*** The data Section Begins ***
-- ==== Sys2Proof/Tests/WitnessTraps.lean ====
section
/-!
SUPPORT. Witnesses: for every rule of the system class, and every step that ends a shootdown or a double fault, a small state in which it applies.
-/

namespace Sys2Proof.Tests.WitnessTraps

open Sys2Proof.Machine Sys2Proof.Rules

set_option Elab.async false

/-- Group 0 of task 1 of plan 1 in supervisor mode, with segment 1 on its region, and registers 2 to 9 with operands. -/
def stageP : StageDesc := { dieMask := 1, maxS := 1, minS := 1, initS := 1, quantum := 1024, privBlk := 4, privBase := 4096, scratch := 4096 }
def planP : Plan := { state := .running, tenant := 2, stages := [stageP] }
def taskP : Task := { plan := 1, stage := 0, die := 0, scratchBase := 256, scratchSize := 4096, running := true, groups := [0], live := [0] }
def super0 : State :=
  { groups := [(0, { mode := .supervisor, budget := 8, plan := 1, task := 1, segs := [(1, ⟨256, 4096, true, true, false, 1⟩)],
                     s := [(2, 1), (3, 2), (4, 0), (5, 7), (6, 2 ^ 16 + 7), (7, 2 ^ 17), (8, 2 ^ 21 + 5), (9, 8192), (10, 2 ^ 36 - 2 ^ 21)] })]
    tasks := [(1, taskP)], plans := [(1, planP)], cores := [(0, { stage := some (1, 0), resident := [1] })], nextTask := 2
    tlb := [⟨0, 7, 2, 15⟩, ⟨2816, 7, 3, 15⟩, ⟨1, 8, 2, 15⟩], keys := [(63 * 8192 + 5, [1])] }
def withDesc (w0 w1 : Nat) : State := super0.write (scratchAddr 0 256) ([w0, w1].flatMap (leBytes 8))
def withPlan2 (p : Plan) : State := super0.setPlan 2 p
def plan2 : Plan := { state := .running, tenant := 2, stages := [stageP] }
def savedAt (area : Nat) : SavedPlan := { area := area, key := 5, cores := [{ core := 1, stage := 0 }] }
def plan2Saved : Plan := { plan2 with state := .saved, saved := some (savedAt (2 ^ 21)) }
def pend0 : Pending := { pc := 0, todo := [.load ⟨0, 0, 64, 4, 0, 0⟩] }
/-- A group of plan 2 that cannot stop yet: it waits for a tlbsync. -/
def withTeam2 : State :=
  { (withPlan2 plan2).setCore 1 { stage := some (2, 0), resident := [4] } with
    groups := [(0, super0.me), (32, { plan := 2, task := 4, wait := some .tlbsync })]
    tasks := [(1, taskP), (4, { plan := 2, stage := 0, die := 0, core := 1, running := true, groups := [32], live := [32] })] }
*** The data Section Ends ***
* Exercise aim:
Please give a word-for-word repetition of the lines from the one containing "(withPlan2 plan2).setCore 1" through the last line of the data above, including both, and nothing besides.

* Exercise solution:
  { (withPlan2 plan2).setCore 1 { stage := some (2, 0), resident := [4] } with
    groups := [(0, super0.me), (32, { plan := 2, task := 4, wait := some .tlbsync })]
    tasks := [(1, taskP), (4, { plan := 2, stage := 0, die := 0, core := 1, running := true, groups := [32], live := [32] })] }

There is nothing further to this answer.